Bios updates should only be done if the update directly addresses the problem(s) you are experiencing. A bad Bios flash can render the Mobo useless.
Common causes for that error message:
Corrupt boot files on the computer.
Settings for hard disk drive are not correct.
Floppy diskette or CD in computer causing issue.
Boot devices not set properly.
BIOS corrupt or misc. setting not set properly.
Connections loose or disconnected.
Bad Hard disk drive or other bad hardware.


----------



## [email protected] (Nov 16, 2004)

*Re: BOOTMGR MISSING ... system hangs after Verifying DMI Pool Data, no OS installed*

FF=Boot Attempt
CC=CMOS Reset Jumper set to the wrong position, internal jumper and switch on back
0.0=Nothing shown by ABit, perhaps means proper operation?

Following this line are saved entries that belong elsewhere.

/-- An integer of 24 bits times a power of two is rounded to itself. -/
theorem roundOnce_exact {i k : Nat} (hi : i < 2 ^ 24) (hk : k ≤ 253) :
    isFinite (roundOnce false (i * 2 ^ k) 1) = true
      ∧ scaled (roundOnce false (i * 2 ^ k) 1) = i * 2 ^ k := by
  have hfin : isFinite (roundOnce false (i * 2 ^ k) 1) = true := by
    refine (isFinite_roundOnce false _ one_pos).2 ?_
    calc i * 2 ^ k ≤ (2 ^ 24 - 1) * 2 ^ 253 := by gcongr <;> omega
      _ < _ := by omega
  obtain ⟨d, hd⟩ := Nat.exists_eq_add_of_le' (lastPlace_le (k := k) hi)
  have hsplit : i * 2 ^ k = i * 2 ^ d * 2 ^ lastPlace (i * 2 ^ k) 1 := by
    rw [mul_assoc, ← pow_add, ← hd]
  have hexact : roundedSignificand (i * 2 ^ k) 1 = i * 2 ^ d := by
    rw [roundedSignificand, one_mul]
    exact (congrArg (nearestEven · _) hsplit).trans (nearestEven_mul_right _ (by positivity))
  refine ⟨hfin, ?_⟩
  rw [scaled_roundOnce hfin, if_neg Bool.false_ne_true, hexact]
  exact_mod_cast hsplit.symm

/-- Settles O44: finite below the threshold, where the value is the nearest multiple of the last place, and
the infinity from it on. -/
theorem roundOnceIsNearestEven : Obligations.RoundOnceIsNearestEven := fun _ _ _ h =>
  roundsTo_roundOnce h rfl

end Sys2Proof.Machine
end

section
/-! SUPPORT. The four operations on finite operands: the exact result rounded once (rule R12). -/

namespace Sys2Proof.Machine

variable {a b : Word} (ha : isFinite a = true) (hb : isFinite b = true)

include ha hb

/-- The exact sum zero has a sign of its own, and either zero is the exact result. -/
theorem roundsTo_fadd : RoundsTo (fadd a b) (scaled a + scaled b) 1 := by
  simp only [fadd, isNaN_of_isFinite ha, isNaN_of_isFinite hb, isInf_of_isFinite ha,
    isInf_of_isFinite hb, Bool.or_self, Bool.false_eq_true, if_false]
  split
  · next hsum =>
    rw [hsum, show withSign (isNeg a && isNeg b) 0 = roundOnce (isNeg a && isNeg b) 0 1 by rfl]
    exact roundsTo_roundOnce one_pos (by simp)
  · refine roundsTo_roundOnce one_pos ?_
    simp only [decide_eq_true_eq]
    split <;> omega

theorem roundsTo_fsub : RoundsTo (fsub a b) (scaled a - scaled b) 1 := by
  have h := roundsTo_fadd ha ((isFinite_fneg b).trans hb)
  rwa [scaled_fneg, ← sub_eq_add_neg] at h

theorem roundsTo_fmul : RoundsTo (fmul a b) (scaled a * scaled b) (2 ^ 149) := by
  simp only [fmul, isNaN_of_isFinite ha, isNaN_of_isFinite hb, isInf_of_isFinite ha,
    isInf_of_isFinite hb, Bool.or_self, Bool.false_eq_true, if_false]
  refine roundsTo_roundOnce (by positivity) ?_
  unfold scaled
  cases isNeg a <;> cases isNeg b <;> simp

theorem roundsTo_fdiv (h0 : isZero b = false) :
    RoundsTo (fdiv a b) (scaled a * 2 ^ 149 * (scaled b).sign) (scaled b).natAbs := by
  have hpos : 0 < scaledMagnitude b := by
    simpa [isZero, Nat.pos_iff_ne_zero, scaledMagnitude_eq_zero] using h0
  have hsign : (scaledMagnitude b : Int).sign = 1 := Int.sign_eq_one_of_pos (by omega)
  simp only [fdiv, isNaN_of_isFinite ha, isNaN_of_isFinite hb, isInf_of_isFinite ha,
    isInf_of_isFinite hb, h0, Bool.or_self, Bool.false_eq_true, if_false, natAbs_scaled]
  refine roundsTo_roundOnce hpos ?_
  unfold scaled
  cases isNeg a <;> cases isNeg b <;> simp [hsign]

end Sys2Proof.Machine
end

section
/-! Settles the statements about the binary32 primitives (rule R12) and the constants (rule R30). -/

namespace Sys2Proof.Machine

/-- Settles O45: each operation is one rounding of its exact result, and `fgt` is the order of the keys, where
an infinity lies beyond every finite value. -/
theorem arithmeticRoundsExactResult : Obligations.ArithmeticRoundsExactResult := by
  refine ⟨fun a b ha hb =>
      ⟨roundsTo_fadd ha hb, roundsTo_fsub ha hb, roundsTo_fmul ha hb, roundsTo_fdiv ha hb⟩,
    fun a b => ⟨?nan, fun ha hb => ?finite, fun ha hb => ?pastFinite, fun ha hb => ?infinitePast,
      fun ha hb => ?infinite⟩,
    fun i hi => roundOnce_exact (by omega) (by omega), by decide, by decide⟩
  case nan => rintro (h | h) <;> simp [fgt, h]
  case finite => rw [fgt_iff (isNaN_of_isFinite ha) (isNaN_of_isFinite hb), orderKey_lt_iff]
  case pastFinite =>
    obtain ⟨hlo, hhi⟩ := orderKey_of_isFinite ha
    rw [fgt_iff (isNaN_of_isFinite ha) (isNaN_of_isInf hb), orderKey_of_isInf hb]
    cases isNeg b
    · simpa using hhi.le
    · simpa using hlo
  case infinitePast =>
    obtain ⟨hlo, hhi⟩ := orderKey_of_isFinite hb
    rw [fgt_iff (isNaN_of_isInf ha) (isNaN_of_isFinite hb), orderKey_of_isInf ha]
    cases isNeg a
    · simpa using hhi
    · simpa using hlo.le
  case infinite =>
    rw [fgt_iff (isNaN_of_isInf ha) (isNaN_of_isInf hb), orderKey_of_isInf ha, orderKey_of_isInf hb]
    cases isNeg a <;> cases isNeg b <;> decide

/-- An event keeps the constants and the number of ports. -/
theorem EventEffect.keeps_constants {s t : State} {e : Event} (h : EventEffect s t e) :
    t.params = s.params ∧ t.basicLut = s.basicLut ∧ t.ports.length = s.ports.length := by
  cases h with
  | accepts p h => simp [h]
  | skips p none h => simp [h]
  | performs p port w ws hp ha h =>
    cases h with
    | responds st d h => simp [h]
    | faults c clear named h => simp [h]
    | fills m v clear miss h => simp [h]
  | delivers p h => simp [h]
  | resets h => simp [h]

/-- Settles O53: a step is at most one event, and no event touches the constants. -/
theorem constantsNeverChange : Obligations.ConstantsNeverChange := by
  intro s t h
  cases StepEffect.of_step h with
  | idle quiet none h => simp [h]
  | owes e quiet owed h => exact h.keeps_constants
  | takes e rest ev h => exact h.keeps_constants

end Sys2Proof.Machine
end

If you're repeatedly getting the CC code, check that the switch just below the mouse/keyboard connector on the mobo is all the way to the right (or all the way down). And check the on-board CMOS jumper is on pins 1-2.

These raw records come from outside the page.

/-- A source line: a label or none, and an instruction, whose LDI immediate may be a label. -/
structure SourceLine where
  label : Option (List Char)
  instr : AsmInstr

/-- An instruction as R79 writes it, with a number in decimal. -/
def instrText : AsmInstr → List Char
  | .plain (.ldi a b) => "LDI ".toList ++ regText a ++ ", ".toList ++ Nat.toDigits 10 b.toNat
  | .plain (.prn a) => "PRN ".toList ++ regText a
  | .plain (.mul a b) => "MUL ".toList ++ regText a ++ ", ".toList ++ regText b
  | .plain .hlt => "HLT".toList
  | .plain (.cmp a b) => "CMP ".toList ++ regText a ++ ", ".toList ++ regText b
  | .plain (.jmp a) => "JMP ".toList ++ regText a
  | .plain (.jeq a) => "JEQ ".toList ++ regText a
  | .plain (.jne a) => "JNE ".toList ++ regText a
  | .ldiLabel a name => "LDI ".toList ++ regText a ++ ", ".toList ++ name

/-- A line as R79 writes it: `label: LDI R2, 8`. -/
def lineText (l : SourceLine) : List Char :=
  match l.label with
  | some name => name ++ ": ".toList ++ instrText l.instr
  | none => instrText l.instr

/-- One instruction per line. -/
def programText (lines : List SourceLine) : List Char := List.intercalate ['\n'] (lines.map lineText)

/-- A label name of letters, digits and `_`, with a letter first. -/
def labelName (name : List Char) : Prop :=
  (∃ c cs, name = c :: cs ∧ c.isAlpha = true) ∧ ∀ c ∈ name, c.isAlphanum = true ∨ c = '_'

/-- The bytes a line takes. -/
def lineLength (l : SourceLine) : Nat :=
  match l.instr with
  | .plain i => opcodeLength i.opcode
  | .ldiLabel _ _ => 3

/-- The address of the instruction a label precedes: the bytes of the lines before it. -/
def labelAddress (lines : List SourceLine) (name : List Char) : Nat :=
  ((lines.takeWhile fun l => l.label ≠ some name).map lineLength).sum

/-- The bytes of a program's instructions in order, with a label's address as the immediate. -/
def imageOf (lines : List SourceLine) : List Byte :=
  lines.flatMap fun l =>
    match l.instr with
    | .plain i => encode i
    | .ldiLabel a name => [0x82, a, BitVec.ofNat 8 (labelAddress lines name)]

end Sys2Proof.Statements

open Sys2Proof.Statements

/-! ## Encoding and decoding -/

/-- Decoding the bytes of any instruction, whatever follows them, gives the instruction back (R71, R75). -/
def Obligations.DecodeOfEncodeIsTheInstruction : Prop :=
  ∀ (i : Instr) (rest : List Byte), decode (encode i ++ rest) = .ok (i, rest)

/-- Every byte sequence the decoder accepts is the encoding of what it answers: no second spelling (R71, R74). -/
def Obligations.DecodedBytesAreTheEncoding : Prop :=
  ∀ (bs rest : List Byte) (i : Instr), decode bs = .ok (i, rest) → bs = encode i ++ rest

I would go into BIOS and select "Fail Safe Defaults".

I agree with Tyree, don't attempt to do a BIOS update at this time. I've found that it is seldom necessary, and updating can cause more trouble then it's worth. As said, it should be done ONLY if it addresses a known & serious problem with the mobo.

That said, I've run into your problem many times, and I'm waiting for my memory banks to regurgitate my experiences and fixes. My memory is telling me that it's not serious...perhaps a procedural error installing the new HDD. Maybe something set wrong in the BIOS?


----------



## hhbva (Sep 30, 2011)

*Re: BOOTMGR MISSING ... system hangs after Verifying DMI Pool Data, no OS installed*

Thanks again, Jim. You've been very helpful already. I'm no longer getting the "CC" code, and I also agree that it was generated by an improper CMOS jumper setting ... after resetting the CMOS, I had forgotten to move the jumper back to the "normal" position. Humans screw up in many ways.  Right now, the readout on the BIOS display is 0.0. I tried the BIOS failsafe default setting before (and also the optimized defaults), but couldn't boot using those either. However, it's been a couple of days, and I've been experimenting with different settings since. So, I'll try the failsafe defaults again. Can you think of a reason why the system hangs during the DMI pool data verification process and won't take the Ctrl+Alt+Del command from the keyboard to restart? Anyway, I'll try your suggestion again. Thanks. hhb


----------



## [email protected] (Nov 16, 2004)

*Re: BOOTMGR MISSING ... system hangs after Verifying DMI Pool Data, no OS installed*

The 0.0 code is not explained by ABit so I think it means that it got through POST fine. Of course since it's giving you a post-POST error message that's self evident. 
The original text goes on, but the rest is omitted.